It would be easy to attribute the following observations, presented by the Abbé Massieu in his preface to the works of Tourreil, to a surly, conservative, and even retrograde mind:
It seems that a conspiracy has been joined to overthrow our language and totally corrupt our taste. Pray, … what excesses are not committed these days? Not only do they want to tear from our hands the great models Antiquity has left us, but, worse, they would turn us away from the safe roads that excellent writers have traced out for fifty years. The works of such writers are now found to be too simple, too uniform, too careless. The natural beauties which were the main object of their attention are abandoned, and only elaborate ornament is sought. Their periodic and varied phrases are replaced by a choppy style devoid of harmony. For the happy irregularities our writers were careful to leave in their works and which contributed much to the energy and vivacity of their discourse, they substituted a depressing exactitude which only exasperates diction and makes it less fluent. Our prose and poetry today are filled only with quips and antitheses, affectations and refinements. No one wishes to say anything except with wit. So many words, so many witticisms. … Everything sparkles, everything bubbles. Instead of being tossed in small handfuls, as the masters of the art command, flowers are dumped by the bucketful. Words are made up by private authority; the ones that already exist are abused and so monstrously combined that readers are quite astonished to find them side by side. These are the same freedoms that destroyed one of the most beautiful languages that ever was—I refer to the one the Romans spoke. We fear that the times in which we live will be seen in the future as a period of the decadence of our language and that, just as the great men who preceded us were Ciceros and Virgils, in the eyes of posterity, we shall be Senecas and Lucians. One thing is certain and this is that in the peril which threatens French letters, those who love it and are concerned with the glory of our nation cannot make too great an effort to hold on to the good taste that is escaping us and to reject the bad taste which gains on us, in order at least to conserve our language at that level of perfection to which our fathers brought it.52
These lines, written in the same year as the Lettres Persanes (1721),53 very aptly describe the style that Montesquieu had so perfectly captured and offer quite a good description of the rococo in literature: wit seeks to reign, to increase its impact, to bedazzle. Gibbon's youthful fascination has led him to imitate it; but, according to those with whom Gibbon sympathized, it only hastened the decay of language and with it that of the nation. The obvious parallel that immediately came to mind was that of Rome.
Was Massieu's a rear-guard action? He was a partisan of the ancients and foresaw no good from the recent triumph of the moderns. But it was not simply a question of the fate of erudition or the fall into oblivion of the ancient models: the very life of the French language was at stake. And the decline of French, like that of Latin, forbode the decline of the nation generally. In Massieu, an author Gibbon knew and quoted, this theme is formulated, and it is the theme that would also serve as a point of departure for the Essai and would subsequently appear throughout the Decline and Fall.

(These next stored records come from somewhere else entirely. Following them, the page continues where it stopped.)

/-- MARK_STAGING_COMPLETE: the parts are staged behind the image, one after another (log entry 92), the pages marked copy-on-write, and the
context runs again; where the save area has no room for the parts the checkpoint fails. -/
def execMarkStagingComplete (ctx : Nat) (s : State) : Host.Outcome State Fault Refusal :=
  eventS (fun s =>
    let c := s.now
    let x := c.ctx ctx
    match x.state, x.current with
    | .stopped, some (.mark full) =>
      let s' := x.ckptseq.toNat
      let full := full || x.ckptFresh || !(x.ckpts.any (fun p => p.2.full && decide (p.2.state = .complete)))
      let prev := if full then none else x.lastMark
      let before : Before := match prev.bind (fun q => Sparse.find? s.marks (markKey ctx q)) with
        | some (sh, m) => some ({ s with mem := m }, sh)
        | none => none
      let full := before.isNone
      let blocks := stagedBlocks s c ctx before
      let pages : List (Nat × Nat) := markedPages s c ctx before
      let room := c.spillStart ctx - c.imageEnd ctx
      let fits := decide (((blocks.map (fun b => b.2.2.length)).sum) ≤ room)
      let k : Ckpt := { full := full, prev := if full then 0 else prev.getD 0, floor := x.floor, state := if fits then .staged else .failed
                        blocks := if fits then blocks else [], pages := if fits then pages.map (·.1) else [] }
      let y := { x with
        state := .running, current := none, sinceMark := 0, ckptFresh := x.ckptFresh && !fits, ckpts := Sparse.set x.ckpts s' k
        cow := if fits then (x.cow ++ pages.map (fun (p : Nat × Nat) => p.2 / 65536)).dedup else x.cow }
      let n := { s with marks := if fits then Sparse.set s.marks (markKey ctx s') (c, s.mem) else s.marks }
      let c := if fits then (agentWriteBytes n c (x.area + c.imageEnd ctx) (blocks.flatMap (fun b => b.2.2))).clearWrote ctx else c
      let c := (c.setCtx ctx { y with wrote := (c.ctx ctx).wrote }).restartWaits (c.placedTeams ctx)
      { n with now := nextRequest n c ctx }
    | _, _ => s) s

/-! Streaming (R418 to R421). -/

/-- A block as it lies in the area. -/
def blockBytes (b : Nat × Nat × List (BitVec 8)) : List (BitVec 8) := leBytes 1 b.1 ++ zeros 3 ++ leBytes 4 b.2.2.length ++ leBytes 8 b.2.1 ++ b.2.2

/-- Bytes of a record before its pages, and of the whole. -/
def Ckpt.front (k : Ckpt) : Nat := 64 + (k.blocks.map (fun b => 16 + b.2.2.length)).sum
def Ckpt.length (k : Ckpt) : Nat := k.front + 65552 * k.pages.length

/-- Pages of a streaming record already written. -/
def Ckpt.streamed (k : Ckpt) : Nat := (k.written - k.front) / 65552

/-- The header and the staged blocks of a record. -/
def Ckpt.frontBytes (k : Ckpt) (seq : Nat) : List (BitVec 8) :=
  leBytes 4 0x43544E43 ++ leBytes 4 seq ++ leBytes 4 k.prev ++ leBytes 4 (if k.full then 1 else 0) ++ leBytes 8 k.floor ++ leBytes 8 k.length ++ zeros 32 ++
    k.blocks.flatMap blockBytes

/-- The records that restoring one needs, itself with them. -/
def Ctx.chainOf (x : Ctx) : Nat → Nat → List Nat
  | 0, _ => []
  | n + 1, seq => match Sparse.find? x.ckpts seq with
    | none => []
    | some k => seq :: (if k.full then [] else x.chainOf n k.prev)

/-- Where a record goes: behind the newest record, or at the area's first byte; none where it does not fit, or would lie over a
record it needs. -/
def Ctx.placeRecord (x : Ctx) (seq : Nat) (k : Ckpt) : Option Nat :=
  let len := x.ckptlen.toNat
  let held := x.ckpts.filter (fun p => decide (p.2.state = .complete))
  let end_ := match held.getLast? with | some p => p.2.at_ + p.2.length | none => 0
  let at_ := if end_ + k.length ≤ len then end_ else 0
  let needs := if k.full then [] else (x.chainOf (seq + 1) k.prev)
  let above := fun (p : Nat × Ckpt) => decide (p.2.at_ < at_ + k.length) && decide (at_ < p.2.at_ + p.2.length)
  if x.ckptbase = 0 ∨ len < at_ + k.length ∨ (held.any (fun p => needs.contains p.1 && above p)) = true then none else some at_

/-- The streaming checkpoint of a context, and the staged one. -/
def Ctx.ckptIn (x : Ctx) (st : CkptState) : Option (Nat × Ckpt) := List.find? (fun (p : Nat × Ckpt) => decide (p.2.state = st)) x.ckpts
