-- ==== Sys2Proof/Machine/Flags.lean ====
section
/-! DEFINITION. The predicate computations: the conditions of ISETP and FSETP (05 R107) and the combine operations (05 R106). -/

namespace Sys2Proof.Machine

/-- An ISETP condition (05 R107). -/
def condInt (f : BitVec 3) (x y : Word) : Bool :=
  if f = 0 then x == y
  else if f = 1 then x != y
  else if f = 2 then x.slt y
  else if f = 3 then x.sle y
  else if f = 4 then x.ult y
  else if f = 5 then x.ule y
  else if f = 6 then (x &&& y) != 0
  else (x &&& y) == 0

/-- Equality by value of two F32 values that are not NaN: −0 equals +0. -/
def Val.same (x y : Val) : Bool := x.le y && y.le x

/-- An FSETP condition (05 R107): by value, a NaN being unordered. -/
def condFloat (f : BitVec 3) (x y : Word) : Bool :=
  let p := f32 x
  let q := f32 y
  let un := p.isNan || q.isNan
  if f = 0 then !un && p.same q
  else if f = 1 then !un && !p.same q
  else if f = 2 then !un && p.lt q
  else if f = 3 then !un && p.le q
  else if f = 4 then un
  else if f = 5 then !un
  else if f = 6 then un || !p.same q
  else un || p.lt q

/-- The combine operations: set, and, or, xor with the predicate's value before the chain (05 R106). -/
def combine (e : BitVec 2) (q cond : Bool) : Bool :=
  if e = 0 then cond else if e = 1 then q && cond else if e = 2 then q || cond else xor q cond

end Sys2Proof.Machine
end

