/-! Major 0x15 (05 R108). -/

/-- PAND (05 R108). -/
def execPand (c u : Bool) (d a b : BitVec 3) (s : State) : Host.Outcome State Fault Refusal :=
  predicate (.pand c u d a b) u d.toNat (fun pre l => pre.p l a.toNat && pre.p l b.toNat) s

/-- POR (05 R108). -/
def execPor (c u : Bool) (d a b : BitVec 3) (s : State) : Host.Outcome State Fault Refusal :=
  predicate (.por c u d a b) u d.toNat (fun pre l => pre.p l a.toNat || pre.p l b.toNat) s

/-- PXOR (05 R108). -/
def execPxor (c u : Bool) (d a b : BitVec 3) (s : State) : Host.Outcome State Fault Refusal :=
  predicate (.pxor c u d a b) u d.toNat (fun pre l => xor (pre.p l a.toNat) (pre.p l b.toNat)) s

/-- PNOT (05 R108). -/
def execPnot (c u : Bool) (d a : BitVec 3) (s : State) : Host.Outcome State Fault Refusal :=
  predicate (.pnot c u d a) u d.toNat (fun pre l => !pre.p l a.toNat) s

/-- P2V (05 R108). -/
def execP2v (c u : Bool) (d : BitVec 7) (s : State) : Host.Outcome State Fault Refusal :=
  runWord (.p2v c u d) noCheck (perThread u (fun pre l t c => c.writeV t d.toNat ((pre.thread l).preds.setWidth 32) tagInt)) s

/-- V2P (05 R108): all eight predicates. -/
def execV2p (c u : Bool) (a : BitVec 7) (s : State) : Host.Outcome State Fault Refusal :=
  runWord (.v2p c u a) noCheck (perThread u (fun pre l t c =>
    c.setThread t { c.thread t with preds := (pre.v l a.toNat).setWidth 8 })) s

/-- PSET (05 R108). -/
def execPset (c u : Bool) (d : BitVec 3) (b : BitVec 1) (s : State) : Host.Outcome State Fault Refusal :=
  predicate (.pset c u d b) u d.toNat (fun _ _ => b == 1) s

/-! Major 0x16 (05 R109). -/

/-- SELP (05 R109): bits and tag of the register selected. -/
def execSelp (c u : Bool) (d a b : BitVec 7) (p : BitVec 3) (s : State) : Host.Outcome State Fault Refusal :=
  runWord (.selp c u d a b p) noCheck (perThread u (fun pre l t c =>
    let r := pre.reg l (if pre.p l p.toNat then a.toNat else b.toNat)
    c.writeV t d.toNat r.bits r.tag)) s

/-! Major 0x17 (05 R110, R111; 21 R456). -/

/-- MAND (05 R110). -/
def execMand (c u : Bool) (d a b : BitVec 4) (s : State) : Host.Outcome State Fault Refusal :=
  maskOp (.mand c u d a b) d (fun pre g _ => pre.readM g a.toNat &&& pre.readM g b.toNat) s

/-- MOR (05 R110). -/
def execMor (c u : Bool) (d a b : BitVec 4) (s : State) : Host.Outcome State Fault Refusal :=
  maskOp (.mor c u d a b) d (fun pre g _ => pre.readM g a.toNat ||| pre.readM g b.toNat) s

/-- MXOR (05 R110). -/
def execMxor (c u : Bool) (d a b : BitVec 4) (s : State) : Host.Outcome State Fault Refusal :=
  maskOp (.mxor c u d a b) d (fun pre g _ => pre.readM g a.toNat ^^^ pre.readM g b.toNat) s

/-- MNOT (05 R110). -/
def execMnot (c u : Bool) (d a : BitVec 4) (s : State) : Host.Outcome State Fault Refusal :=
  maskOp (.mnot c u d a) d (fun pre g _ => ~~~pre.readM g a.toNat) s

/-- MFROMV (05 R110): v(a) of the group's lowest active home lane. -/
def execMfromv (c u : Bool) (d : BitVec 4) (a : BitVec 7) (s : State) : Host.Outcome State Fault Refusal :=
  maskOp (.mfromv c u d a) d (fun pre _ ts => pre.v (ts.headD 0) a.toNat) s

/-- MTOV (05 R110). -/
def execMtov (c u : Bool) (d : BitVec 7) (a : BitVec 4) (s : State) : Host.Outcome State Fault Refusal :=
  maskRead (.mtov c u d a) d (fun pre g => pre.readM g a.toNat) s

/-- MPOPC (05 R110). -/
def execMpopc (c u : Bool) (d : BitVec 7) (a : BitVec 4) (s : State) : Host.Outcome State Fault Refusal :=
  maskRead (.mpopc c u d a) d (fun pre g => BitVec.ofNat 32 (popCount (pre.readM g a.toNat))) s

/-- MSELF (05 R110): the home lanes of the group's active lanes. -/
def execMself (c u : Bool) (d : BitVec 4) (s : State) : Host.Outcome State Fault Refusal :=
  maskOp (.mself c u d) d (fun pre _ ts => pre.maskOfThreads ts) s

end Sys2Proof.Machine
end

But fears about the corruption of the language and obsessions about a future that could be likened to Roman decline were not restricted solely to the writings of the conservatives. As we know, the partisans of the moderns were also fond of organic metaphors—flowering, maturity, and the like. Although they held that modern writers were in no way inferior to the ancients, they stopped short of proclaiming an indefinite progress.54 After the perfection attained by the moderns, there would necessarily be a decline.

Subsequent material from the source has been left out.